CSV & Pandas:未命名列和 multi-index
CSV & Pandas: Unnamed columns and multi-index
我有一组数据:
,,England,,,,,,,,,,,,France,,,,,,,,,,,
,,,,,,,,,,,,,,,,,,,,,,,,,
,,Store 1,,,,Store 2,,,,Store 3,,,,Store 1,,,,Store 2,,,,Store 3,,,
,,,,,,,,,,,,,,,,,,,,,,,,,
,,F,P,M,D,F,P,M,D,F,P,M,D,F,P,M,D,F,P,M,D,F,P,M,D
,,,,,,,,,,,,,,,,,,,,,,,,,
Year 1,M,0,5,7,9,2,18,5,10,4,9,6,2,4,14,18,11,10,19,18,20,3,17,19,13
,,,,,,,,,,,,,,,,,,,,,,,,,
,F,0,13,14,11,0,6,8,6,2,12,14,9,9,17,12,18,6,17,16,14,0,4,2,5
,,,,,,,,,,,,,,,,,,,,,,,,,
Year 2,M,5,10,6,6,1,20,5,18,4,9,6,2,10,13,15,19,2,18,16,13,1,19,5,12
,,,,,,,,,,,,,,,,,,,,,,,,,
,F,1,11,14,15,0,9,9,2,2,12,14,9,7,17,18,14,9,18,13,14,0,9,2,10
,,,,,,,,,,,,,,,,,,,,,,,,,
Evening,M,4,10,6,5,3,13,19,5,4,9,6,2,8,17,10,18,3,11,20,11,4,18,17,20
,,,,,,,,,,,,,,,,,,,,,,,,,
,F,4,12,12,13,0,9,3,8,2,12,14,9,0,18,11,18,1,13,13,10,0,6,2,8
我想要实现的期望输出是:
我知道我可以读取 CSV 并删除任何 NaN 行:
df = pd.read_csv("Stores.csv",skipinitialspace=True)
df.dropna(how="all", inplace=True)
我的两个主要问题是:
- 如何对未命名的列进行分组,使它们只是国家“英格兰”和“法国”
- 如何设置索引,使 3 家商店都属于相关国家/地区?
我相信我可以对标题使用分层索引,但我遇到的所有示例都使用漂亮、干净的数据框,这与我的 CSV 不同。如果有人能指出正确的方向,我将不胜感激,因为我对 pandas.
还很陌生
谢谢。
您必须自己设置(多)索引和 headers:
df = pd.read_csv("Stores.csv", header=None)
df.dropna(how='all', inplace=True)
df.reset_index(inplace=True, drop=True)
# getting headers as a product of [England, France], [Store1, Store2, Store3] and [F, P, M, D]

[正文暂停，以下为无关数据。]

/-! ## The whole machine -/

/-- R580, R587: the power-on state of any configuration and program has the values of the table and is a clean entry; the machine's reset state
is one and is a legal state. -/
def Obligations.ResetState : Prop :=
  (∀ (c : Cfg) (p : Prog), let s := State.powerOn c p
    s.CleanEntry ∧ s.mode = .uninit ∧ s.phase = .idle ∧ s.built = false ∧ s.err = ⟨0, none, none, none⟩ ∧
    s.cs = [] ∧ s.mcr = [] ∧ s.trace = [] ∧ s.cfg = c ∧
    s.regs = ⟨0, 0, 0, 0, 0, 0, 0, 0, 0⟩ ∧ s.step.rj = 1 ∧ s.step.e = 0 ∧ s.step.called = false ∧
    s.stats = ⟨0, 0, none, none, none, none, none, 0, 0, 0, 0, 0⟩ ∧ s.time = ⟨0, 0, 0, 0⟩ ∧ s.clock = ⟨0, 0, 0, false⟩ ∧
    (∀ b, b < 65536 → s.byteAt .inputs b = 0 ∧ s.byteAt .outputs b = 0 ∧ s.byteAt .flags b = 0) ∧
    (∀ n d b, p.dataBlock n = some d → b < 65536 → s.byteAt (.db n) b = d.init.getD b 0) ∧
    (∀ i, s.cell .timer i = Config.tcmReset ∧ s.cell .counter i = Config.tcmReset) ∧
    s.timers.length = c.timerCount ∧ s.counters.length = c.counterCount) ∧
  State.reset.CleanEntry ∧ State.reset.Inv

/-- R35, R38, R41 to R43, R45, R47, R101, R420, R470, R480, R545, R550: every step leads from a legal state to a legal state. -/
def Obligations.InvStep : Prop := ∀ s t : State, s.Inv → step s = .next t → t.Inv

/-- R420, R421, R422, R576: a legal state always has a next state; the machine stops in no fault and no refusal of the model. -/
def Obligations.Progress : Prop := ∀ s : State, s.Inv → ∃ t, step s = .next t

/-- R117, R566, R502: no step writes the program, takes an event off the trace, or changes the three configuration fields that no setter names. -/
def Obligations.FixedParts : Prop :=
  ∀ s t : State, step s = .next t →
    t.prog = s.prog ∧ s.trace <+: t.trace ∧ t.cfg.msClockBits = s.cfg.msClockBits ∧ t.cfg.msWrapLead = s.cfg.msWrapLead ∧
      t.cfg.miValidate = s.cfg.miValidate

/-- R486, R487: in every state the reset state leads to, the average cycle time lies between the minimum and the maximum: the ordering holds at
reset and every step keeps it. -/
def Obligations.StatsOrdered : Prop :=
  State.reset.stats.Ordered ∧ ∀ s t : State, s.stats.Ordered → step s = .next t → t.stats.Ordered

/-- R536: the mode changes only along the listed transitions. -/
def Obligations.ModeMachine : Prop :=
  ∀ s t : State, s.Inv → step s = .next t → modeStep s.mode t.mode = true

/-- R549, R536: only the RESET command leaves FAULTED or MAINT, and it leads to UNINIT. -/
def Obligations.OnlyResetRecovers : Prop :=
  ∀ s t : State, s.Inv → s.mode = .faulted ∨ s.mode = .maint → step s = .next t → t.mode ≠ s.mode →
    s.phase = .idle ∧ s.Runs .reset ∧ t.mode = .uninit

/-- R312: the only writers of STW are STW_WRITE, CC_SET, a STORE to an STW operand, REG_WRITE of register 6, the commands that reset the
registers, and the copy-back of a pop to an STW actual, which is such a store. -/
def Obligations.StwWriters : Prop :=
  ∀ s t : State, step s = .next t → t.regs.stw ≠ s.regs.stw →
    (∃ i, s.Runs i ∧ ((∃ m v, i = .stwWrite m v) ∨ (∃ a1 a0 o, i = .ccSet a1 a0 o) ∨
      (∃ m d, i = .store m d ∧ s.StwOperand d) ∨ i = .regWrite 6 ∨ resetsRegisters i)) ∨
    (s.phase ≠ .idle ∧ s.body = none ∧ ∃ f b, s.top = some f ∧ s.codeOf f = some b ∧ f.cls = .fblike ∧ f.raw = false ∧
      ∃ k d fd, (k, d) ∈ f.params ∧ b.field k = some fd ∧ Field.copiedBack fd ∧
        ({ s with cs := s.cs.dropLast } : State).StwOperand d)

/-- R315, R316, R235, R331, R504: accumulators change only through REG_WRITE and the register resets, timer and counter cells only through TC_OP
and re-allocation. -/
def Obligations.AccuAndCellWriters : Prop :=
  ∀ s t : State, step s = .next t →
    ((t.regs.accu1, t.regs.accu2, t.regs.accu3, t.regs.accu4) ≠ (s.regs.accu1, s.regs.accu2, s.regs.accu3, s.regs.accu4) →
      ∃ i, s.Runs i ∧ ((∃ r, i = .regWrite r ∧ r.toNat < 4) ∨ resetsRegisters i)) ∧
    ((t.timers, t.counters) ≠ (s.timers, s.counters) →
      ∃ i, s.Runs i ∧ ((∃ sel idx op arg, i = .tcOp sel idx op arg) ∨ i = .reset ∨ ∃ p v, i = .configSet p v ∧ p.toNat ≤ 5))

/-- R510, R591: `NOW` changes only at STARTUP, at RUN_CYCLE, at a refresh point and at the end of a cycle, or when RESET clears it. -/
def Obligations.TimeWriters : Prop :=
  ∀ s t : State, step s = .next t → t.time.now ≠ s.time.now →
    (∃ i, s.Runs i ∧ (i = .startup ∨ i = .runCycle ∨ i = .reset)) ∨
    (s.phase ≠ .idle ∧ (s.stats.insnCount + 1).toNat % 64 = 0 ∧ ∃ run, s.body = some run ∧ run.insn.next run.replies = none) ∨
    (s.phase = .cycle ∧ s.body = none ∧ s.cs.length = 1)

/-- R545, R546: a step that ends the run with an error reports it as the reply, sets the mode by its kind and locates it; the built flag,
every statistic and the cycle count stay, the instruction count goes up only when a watchdog raised (R426), and no exit event follows. -/
def Obligations.FaultReport : Prop :=
  ∀ s t : State, s.Inv → s.phase ≠ .idle → step s = .next t → t.phase = .idle → t.err.kind ≠ 0 →
    t.reply = some (.failed t.err) ∧ t.body = none ∧ t.built = s.built ∧
    (((t.err.kind = 1 ∨ t.err.kind = 2 ∨ t.err.kind = 7) ∧ t.mode = .faulted) ∨
      (t.err.kind = 3 ∧ t.mode = .timefault) ∨ (t.err.kind = 4 ∧ t.mode = .maint)) ∧
    (s.body.isSome = true → t.err.loc = some s.step.loc) ∧
    (∀ f, s.body = none → s.top = some f → t.err.loc = some ⟨f.kind, f.num, f.ip⟩) ∧
    t.stats = { s.stats with insnCount := t.stats.insnCount } ∧
    (t.stats.insnCount = s.stats.insnCount ∨ (t.stats.insnCount = s.stats.insnCount + 1 ∧ (t.err.kind = 3 ∨ t.err.kind = 4))) ∧
    t.mcr = s.mcr ∧ t.timers = s.timers ∧ t.counters = s.counters ∧
    (t.trace = s.trace ∨ t.trace = s.trace ++ [.postInsn s.step.loc.kind s.step.loc.num s.step.loc.ip])

/-! ## Memory -/

/-- R105: a store in range followed by a fetch of the same place and width gives the value back, truncated to the width. -/
def Obligations.MemRoundTrip : Prop :=
  ∀ (s : State) (x : Area) (ba : Nat) (w : Width) (v : Data),
    s.mem.wf (resetByte s.prog) = true → rangeCheck (s.areaSize x) ba w = none →
      ∃ u : State, memWrite x ba w v s = .ok () u ∧ memRead x ba w u = .ok (BitVec.ofNat 48 (v.toNat % 2 ^ w.bits)) u

/-- R102, R103, R104: a write of `n` bytes puts the most significant first and leaves every other byte of every buffer alone; a one-bit write
changes its bit only; a read gives the big-endian number of its bytes, or its bit. -/
def Obligations.MemBytes : Prop :=
  ∀ (s u : State) (x : Area) (ba : Nat) (w : Width) (v : Data),
    s.mem.wf (resetByte s.prog) = true → memWrite x ba w v s = .ok () u →
      (w ≠ .w1 → ∀ i, i < w.bytes → u.byteAt x (ba / 8 + i) = v.extractLsb' (8 * (w.bytes - 1 - i)) 8) ∧
      (w = .w1 → ∀ j, j < 8 →
        (u.byteAt x (ba / 8)).getLsbD j = if j = ba % 8 then v.getLsbD 0 else (s.byteAt x (ba / 8)).getLsbD j) ∧
      (∀ y c, c < s.areaSize y → ¬ (y = x ∧ ba / 8 ≤ c ∧ c < ba / 8 + w.span) → u.byteAt y c = s.byteAt y c) ∧
      (w ≠ .w1 → memRead x ba w s =
        .ok (BitVec.ofNat 48 (∑ i ∈ Finset.range w.bytes, (s.byteAt x (ba / 8 + i)).toNat * 2 ^ (8 * (w.bytes - 1 - i)))) s) ∧
      (w = .w1 → memRead x ba w s = .ok (BitVec.ofNat 48 ((s.byteAt x (ba / 8)).getLsbD (ba % 8)).toNat) s)

/-- R101: the range check, in its order; an access that fails it reads nothing and writes nothing; one that passes it is made. -/
def Obligations.MemRangeCheck : Prop :=
  ∀ (s : State) (x : Area) (ba : Nat) (w : Width) (v : Data),
    (w = .w1 → 8 * s.areaSize x ≤ ba →
      memRead x ba w s = addrErr .outOfRange s ∧ memWrite x ba w v s = addrErr .outOfRange s) ∧
    (w ≠ .w1 → ba % 8 ≠ 0 → memRead x ba w s = addrErr .misaligned s ∧ memWrite x ba w v s = addrErr .misaligned s) ∧
    (w ≠ .w1 → ba % 8 = 0 → s.areaSize x < ba / 8 + w.bytes →
      memRead x ba w s = addrErr .outOfRange s ∧ memWrite x ba w v s = addrErr .outOfRange s) ∧
    ((w = .w1 ∧ ba < 8 * s.areaSize x) ∨ (w ≠ .w1 ∧ ba % 8 = 0 ∧ ba / 8 + w.bytes ≤ s.areaSize x) →
      (∃ r, memRead x ba w s = .ok r s) ∧ ∃ u : State, memWrite x ba w v s = .ok () u)

/-- R521, R522: from an initialised clock memory, bit `n` of the clock byte after `k` ticks is `(k div P[n]) mod 2`. -/
def Obligations.ClockBits : Prop :=
  ∀ (k next n : Nat), n < 8 →
    (tickMany k ⟨0, 0, next, true⟩).clk.getLsbD n = decide (k / [1, 2, 4, 5, 8, 10, 16, 20].getD n 1 % 2 = 1)

/-! ## Status register and register port -/

/-- R301, R302, R340: a fetch of a view gives the table's value of A1 and A0; exactly one of ==0, >0, <0 and UO is 1. -/
def Obligations.StatusViews : Prop :=
  (∀ (s : State) (f : Frame) (b : CodeBlock) (m : BitVec 5) (d : Descriptor) (v : StwView),
    s.Running f b → decodeDesc d = .ok (.direct (.prim (.stw .w1 v 0))) → widthAllowed m .w1 = true → v ≠ .raw →
      exec (.fetch m d) s = .next (s.answer (BitVec.ofNat 48 (viewTable v (s.regs.stw.getLsbD 7) (s.regs.stw.getLsbD 6)).toNat))) ∧
  ∀ stw : BitVec 9,
    (ccView stw .eq0).toNat + (ccView stw .gt0).toNat + (ccView stw .lt0).toNat + (ccView stw .uo).toNat = 1 ∧
    ccView stw .ne0 = !ccView stw .eq0 ∧ ccView stw .ge0 = (ccView stw .eq0 || ccView stw .gt0) ∧
    ccView stw .le0 = (ccView stw .eq0 || ccView stw .lt0)

/-- R310: STW_WRITE writes the bits of the mask and no other, and nothing but STW. -/
def Obligations.StwWriteMasked : Prop :=
  ∀ (s : State) (f : Frame) (b : CodeBlock) (mask val : BitVec 9), s.Running f b →
    ∃ x : BitVec 9,
      exec (.stwWrite mask val) s = .next (({ s with regs := { s.regs with stw := x } } : State).answer 0) ∧
      ∀ i, i < 9 → x.getLsbD i = if mask.getLsbD i then val.getLsbD i else s.regs.stw.getLsbD i

/-- R311: CC_SET writes A1, A0 and OV, makes OS sticky, and leaves FC, RLO, STA, OR and BR and everything else alone. -/
def Obligations.CcSetSticky : Prop :=
  ∀ (s : State) (f : Frame) (b : CodeBlock) (a1 a0 ovf : Bool), s.Running f b →
    ∃ x : BitVec 9,
      exec (.ccSet a1 a0 ovf) s = .next (({ s with regs := { s.regs with stw := x } } : State).answer 0) ∧
      x.getLsbD 7 = a1 ∧ x.getLsbD 6 = a0 ∧ x.getLsbD 5 = ovf ∧ x.getLsbD 4 = (s.regs.stw.getLsbD 4 || ovf) ∧
      ∀ i, i ∈ [0, 1, 2, 3, 8] → x.getLsbD i = s.regs.stw.getLsbD i

/-- R157, R315, R52: what REG_READ answers for each register code, and what it raises. -/
def Obligations.RegReadAnswers : Prop :=
  ∀ (s : State) (f : Frame) (b : CodeBlock), s.Running f b →
    exec (.regRead 0) s = .next (s.answer (s.regs.accu1.setWidth 48)) ∧
    exec (.regRead 1) s = .next (s.answer (s.regs.accu2.setWidth 48)) ∧
    (s.cfg.accuCount = .four → exec (.regRead 2) s = .next (s.answer (s.regs.accu3.setWidth 48)) ∧
      exec (.regRead 3) s = .next (s.answer (s.regs.accu4.setWidth 48))) ∧
    (s.cfg.accuCount = .two → exec (.regRead 2) s = .next (s.faultWith (.addr .noRegister) none) ∧
      exec (.regRead 3) s = .next (s.faultWith (.addr .noRegister) none)) ∧
    exec (.regRead 4) s = .next (s.answer (s.regs.ar1.setWidth 48)) ∧
    exec (.regRead 5) s = .next (s.answer (s.regs.ar2.setWidth 48)) ∧
    exec (.regRead 6) s = .next (s.answer (s.regs.stw.setWidth 48)) ∧
    exec (.regRead 7) s = .next (s.answer (s.regs.dbReg.setWidth 48)) ∧
    exec (.regRead 8) s = .next (s.answer (s.regs.diReg.setWidth 48)) ∧
    (s.time.msBase ≤ s.time.now → exec (.regRead 9) s = .next (s.answer
      (BitVec.ofInt 48 (((s.time.now : Int) - s.time.msBase) / 1000000 % 2 ^ s.cfg.msClockBits)))) ∧
    (∀ g, s.top = some g → exec (.regRead 10) s = .next (s.answer (BitVec.ofNat 48 g.ip))) ∧
    exec (.regRead 11) s = .next (s.answer (BitVec.ofNat 48 s.cs.length)) ∧
    ∀ r : BitVec 4, 12 ≤ r.toNat → exec (.regRead r) s = .next (s.faultWith (.exec .illegalCommand) none)

/-- R157, R316: what REG_WRITE writes for each register code, and what it raises. -/
def Obligations.RegWriteWrites : Prop :=
  ∀ (s : State) (f : Frame) (b : CodeBlock), s.Running f b →
    exec (.regWrite 0) s = .next (({ s with regs := { s.regs with accu1 := s.din.extractLsb' 0 32 } } : State).answer 0) ∧
    exec (.regWrite 1) s = .next (({ s with regs := { s.regs with accu2 := s.din.extractLsb' 0 32 } } : State).answer 0) ∧
    (s.cfg.accuCount = .four →
      exec (.regWrite 2) s = .next (({ s with regs := { s.regs with accu3 := s.din.extractLsb' 0 32 } } : State).answer 0) ∧
      exec (.regWrite 3) s = .next (({ s with regs := { s.regs with accu4 := s.din.extractLsb' 0 32 } } : State).answer 0)) ∧
    (s.cfg.accuCount = .two → exec (.regWrite 2) s = .next (s.faultWith (.addr .noRegister) none) ∧
      exec (.regWrite 3) s = .next (s.faultWith (.addr .noRegister) none)) ∧
    exec (.regWrite 4) s = .next (({ s with regs := { s.regs with ar1 := s.din.extractLsb' 0 32 } } : State).answer 0) ∧
    exec (.regWrite 5) s = .next (({ s with regs := { s.regs with ar2 := s.din.extractLsb' 0 32 } } : State).answer 0) ∧
    exec (.regWrite 6) s = .next (({ s with regs := { s.regs with stw := s.din.extractLsb' 0 9 } } : State).answer 0) ∧
    (∀ r : BitVec 4, 7 ≤ r.toNat → r.toNat ≤ 11 → exec (.regWrite r) s = .next (s.faultWith (.addr .readOnly) none)) ∧
    ∀ r : BitVec 4, 12 ≤ r.toNat → exec (.regWrite r) s = .next (s.faultWith (.exec .illegalCommand) none)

headers = pd.MultiIndex.from_product([df.iloc[0].dropna().unique(),
df.iloc[1].dropna().unique(),
df.iloc[2].dropna().unique()])
df.drop([0, 1, 2], inplace=True) # removing header rows
df[0].ffill(inplace=True) # filling nan values for first index col
df.set_index([0,1], inplace=True) # setting mulitiindex
df.columns = headers
print(df)
输出:
England ... France
Store 1 Store 2 Store 3 ... Store 1 Store 2 Store 3
F P M D F P M D F P M ... P M D F P M D F P M D
0 1 ...
Year 1 M 0 5 7 9 2 18 5 10 4 9 6 ... 14 18 11 10 19 18 20 3 17 19 13
F 0 13 14 11 0 6 8 6 2 12 14 ... 17 12 18 6 17 16 14 0 4 2 5
Year 2 M 5 10 6 6 1 20 5 18 4 9 6 ... 13 15 19 2 18 16 13 1 19 5 12
F 1 11 14 15 0 9 9 2 2 12 14 ... 17 18 14 9 18 13 14 0 9 2 10
Evening M 4 10 6 5 3 13 19 5 4 9 6 ... 17 10 18 3 11 20 11 4 18 17 20
F 4 12 12 13 0 9 3 8 2 12 14 ... 18 11 18 1 13 13 10 0 6 2 8
[6 rows x 24 columns]
你可以试试这个:
from io import StringIO
import pandas as pd
import numpy as np
test=StringIO(""",,England,,,,,,,,,,,,France,,,,,,,,,,,
,,,,,,,,,,,,,,,,,,,,,,,,,
,,Store 1,,,,Store 2,,,,Store 3,,,,Store 1,,,,Store 2,,,,Store 3,,,
,,,,,,,,,,,,,,,,,,,,,,,,,
,,F,P,M,D,F,P,M,D,F,P,M,D,F,P,M,D,F,P,M,D,F,P,M,D
,,,,,,,,,,,,,,,,,,,,,,,,,
Year 1,M,0,5,7,9,2,18,5,10,4,9,6,2,4,14,18,11,10,19,18,20,3,17,19,13
,,,,,,,,,,,,,,,,,,,,,,,,,
,F,0,13,14,11,0,6,8,6,2,12,14,9,9,17,12,18,6,17,16,14,0,4,2,5
,,,,,,,,,,,,,,,,,,,,,,,,,
Year 2,M,5,10,6,6,1,20,5,18,4,9,6,2,10,13,15,19,2,18,16,13,1,19,5,12
,,,,,,,,,,,,,,,,,,,,,,,,,
,F,1,11,14,15,0,9,9,2,2,12,14,9,7,17,18,14,9,18,13,14,0,9,2,10
,,,,,,,,,,,,,,,,,,,,,,,,,
Evening,M,4,10,6,5,3,13,19,5,4,9,6,2,8,17,10,18,3,11,20,11,4,18,17,20
,,,,,,,,,,,,,,,,,,,,,,,,,
,F,4,12,12,13,0,9,3,8,2,12,14,9,0,18,11,18,1,13,13,10,0,6,2,8""")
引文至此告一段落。